Elucidating structure–property relationships in Cd(ii) coordination polymers for enhanced charge transport properties and Schottky device fabrication

Abstract

Herein, we report the synthesis of two isostructural one-dimensional (1D) Cd(II) coordination polymers (CPs) based on the monodentate 4-[2-(9-anthryl)vinyl]pyridine (4-avp) ligand, namely, [Cd(DCTP)(4-avp)₂(CH₃OH)₂] (CP1) and [Cd(DBTP)(4-avp)₂(CH₃OH)(H₂O)] (CP2), using bidentate O-donor linkers 2,5-dichloroterephthalic acid (H₂DCTP) and 2,5-dibromoterephthalic acid (H₂DBTP), respectively. CP1 and CP2 are synthesized and characterized by elemental analysis, Fourier transform infrared (FTIR) spectroscopy and single-crystal X-ray diffraction (SCXRD). Structural analyses reveal that both CP1 and CP2 form 1D chain polymers via the bridging of the ditopic linkers H₂DCTP/H₂DBTP. Interestingly, both CPs exhibit electrical conductivity and Schottky behavior.
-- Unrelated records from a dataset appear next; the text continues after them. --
-- ==== Sys2Proof/Machine/Dispatch.lean ====
section
/-! DEFINITION. The dispatcher: one arm per command, each a direct call of its meaning. -/

namespace Sys2Proof.Machine
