/-! ## Memory requests -/

/-- LINE_WRITE_ACCEPTED on a write accepts its lines and ends it where all are done; LINE_READ of a line whose
extent has gone fails that line with ST_REVOKED and ends the request if it was the last, storing nothing;
RECONSTRUCTION_DONE ends the line being reconstructed with what the reconstruction gives; REQUEST_STALE_DISCARD
removes a request with a line undone no earlier than 10 ms after its admission, storing nothing;
ASM_WINDOW_EXPIRE closes an assembly buffer no earlier than 4 µs after it opened. For devices in no pair where
the clause says so. (03_memory_tiers.md: Costs of reads and writes, 17_integrity.md: Reading a line,
04_deckles.md: Revocation.) -/
def Obligations.MemoryJobsComplete : Prop :=
  (∀ (j : Nat) (s : State) (x : Job), s.mem.jobs.find j = some x → x.writes = true → s.mirrors = false →
    Completes (.lineWriteAccepted j) s fun t => t = (s.acceptLines j (List.range x.lines.length)).finishJob j) ∧
  (∀ (j : Nat) (flip : Stored) (s : State) (x : Job) (l : JobLine) (i : Nat), s.mem.jobs.find j = some x →
    x.writes = false →
    ((x.lines.zip (List.range x.lines.length)).find? fun y => !y.1.done && !y.1.lode && y.1.recon.isNone) = some (l, i) →
    s.blocked j x l = false → s.liveLine l = false → s.mirrors = false → NMap.wf s.mem.jobs →
    Completes (.lineRead j flip) s fun t => t.mem.jobs.find j =
      (if (x.failLine i .revoked).lines.all (·.done) then none else some (x.failLine i .revoked)) ∧
      t.mem.cells = s.mem.cells) ∧
  (∀ (j : Nat) (s : State) (x : Job) (l : JobLine) (i : Nat), s.mem.jobs.find j = some x →
    ((x.lines.zip (List.range x.lines.length)).find? fun y => !y.1.done && y.1.recon.isSome) = some (l, i) →
    s.liveLine l = true →
    Completes (.reconstructionDone j) s fun t => ∃ y,
      y = s.reconstruct (l.ref (s.isMir l.extent) x.deckle) (l.recon.getD false) (x.cls + 8) ∧
      t = (y.1.takeRead j i x y.2.1).finishJob j) ∧
  (∀ (j : Nat) (s : State) (x : Job), NMap.wf s.mem.jobs → s.mem.jobs.find j = some x → x.lines.all (·.done) = false →
    s.mirrors = false →
    Completes (.requestStaleDiscard j) s fun t => t.mem.jobs.find j = none ∧ x.admitted + 10000000 ≤ t.now ∧
      t.mem.cells = s.mem.cells) ∧
  (∀ (st : Nat) (s : State) (b : AsmBuf), NMap.wf s.mem.asm → s.mem.asm.find st = some b →
    Completes (.asmWindowExpire st) s fun t => t.mem.asm.find st = none ∧ b.openedAt + 4000 ≤ t.now)

/-- For a read whose next unserved line is live and reads cleanly at its first read, and which has another line to
come, LINE_READ with no flipped bit records the data at that line, marks it done, and changes no stored line.
(17_integrity.md: Reading a line.) -/
def Obligations.LineReadReturnsData : Prop :=
  ∀ (j : Nat) (s : State) (x : Job) (l : JobLine) (i : Nat) (d : Line), s.mem.jobs.find j = some x →
    x.writes = false →
    ((x.lines.zip (List.range x.lines.length)).find? fun y => !y.1.done && !y.1.lode && y.1.recon.isNone) = some (l, i) →
    s.blocked j x l = false → s.liveLine l = true → (x.lines.drop (i + 1)).any (fun k => !k.done) = true →
    ((s.flipLine l 0#640).chargeTier x.deckle (x.cls + 8) l.tier (readPj l.tier) 1).firstRead
      (l.ref (s.isMir l.extent) x.deckle) = (.data d, false) →
    Completes (.lineRead j 0#640) s fun t =>
      t.mem.jobs.find j = some (x.doneLine i fun k => { k with data := d }) ∧ t.mem.cells = s.mem.cells

/-- Storing a cell at a line makes that line read as the cell, and every other line reads as before. Writing a whole
line to an extent that is not migrating leaves there the line formed from the data under its deckle's key and
its extent's generation (up to injected errors), and every other line reads as before. (17_integrity.md: The
line, 03_memory_tiers.md: Costs of reads and writes.) -/
def Obligations.StoredLineReadsBack : Prop :=
  (∀ (s : State) (t : Tier) (line : Nat) (c : Cell), NMap.wf s.mem.cells →
    (s.putCell t line c).cell t line = some c ∧
    ∀ (t' : Tier) (line' : Nat), cellKey t' line' ≠ cellKey t line → (s.putCell t line c).cell t' line' = s.cell t' line') ∧
  (∀ (s : State) (r : LineRef) (data : Line) (full : Bool) (o : Origin), NMap.wf s.mem.cells →
    s.mem.migr.find r.extent = none →
    (∃ e, (s.writeWhole r data full o).1.cell r.tier r.line = some { s.formCell r data with err := e }) ∧
    ∀ (t' : Tier) (line' : Nat), cellKey t' line' ≠ cellKey r.tier r.line →
      (s.writeWhole r data full o).1.cell t' line' = s.cell t' line')

/-! ## Migrations -/

/-- EXTENT_MIGRATE that passes its checks starts a migration to the tier it names, with the extent unchanged; CANCEL
of a copy that is not done removes it and answers ST_OK; MIGRATE_COPY_DONE marks the copy done with its cursor
at the extent's size; MIGRATE_OLD_FRAMES_FREE, after the switch and with nothing on the old frames, removes the
migration. (03_memory_tiers.md: Migration.) -/
def Obligations.MigrationCommandsComplete : Prop :=
  (∀ (q : Req) (p : MigrateP) (hint : Nat) (s : State) (e : Extent),
    s.passes (extentMigrateCmd p s) q (extentMigrateChecks q p hint) →
    (s.acting (extentMigrateCmd p s) q).part.extents.find p.extent = some e →
    Completes (.extentMigrate q p hint) s fun t => (∃ m, t.mem.migr.find p.extent = some m ∧ m.tier = tierOf p.target ∧
      m.done = false ∧ m.switched = false) ∧ t.part.extents.find p.extent = some e) ∧
  (∀ (q : Req) (p : MigrateP) (s : State) (m : Migration), NMap.wf (s.acting (extentMigrateCancelCmd p) q).mem.migr →
    s.passes (extentMigrateCancelCmd p) q (extentMigrateCancelChecks p) →
    (s.acting (extentMigrateCancelCmd p) q).mem.migr.find p.extent = some m → m.done = false →
    Completes (.extentMigrateCancel q p) s fun t => t.mem.migr.find p.extent = none ∧ t.answers q 0x0204 okAns) ∧
  (∀ (x : Nat) (s : State) (m : Migration) (e : Extent), s.mem.migr.find x = some m → s.part.extents.find x = some e →
    m.done = false → s.deferStopped = false →
    Completes (.migrateCopyDone x) s fun t => ∃ m', t.mem.migr.find x = some m' ∧ m'.done = true ∧
      m'.cursor = e.granules * 2 ^ 21 ∧ (m'.tier, m'.first) = (m.tier, m.first)) ∧
  (∀ (x : Nat) (s : State) (m : Migration) (e : Extent), NMap.wf s.mem.migr → s.mem.migr.find x = some m →
    s.part.extents.find x = some e → m.switched = true → s.onOldFrames m e.granules = false →
    ((s.part.deckles.find e.deckle).map fun k => k.oldCopy.isNone).getD true = true →
    Completes (.migrateOldFramesFree x) s fun t => t.mem.migr.find x = none)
However, CP1 exhibits superior conductivity (7.55 × 10⁻⁴ S m⁻¹) over CP2 (3.78 × 10⁻⁴ S m⁻¹). This difference in conductivity is rationalized by solid-state density functional theory (DFT) calculations, which reveal that the frontier orbitals (HOMO and LUMO) are exclusively localized on the conjugated 4-avp linkers. Consequently, the superior charge transport in CP1 is attributed to the parallel π⋯π stacking of these active 4-avp units, which provides a more efficient orbital overlap than the crossed arrangement observed in CP2. These results highlight the critical role of ligand arrangement in modulating the electronic properties of d¹⁰ metal-based CPs for electronic device fabrication.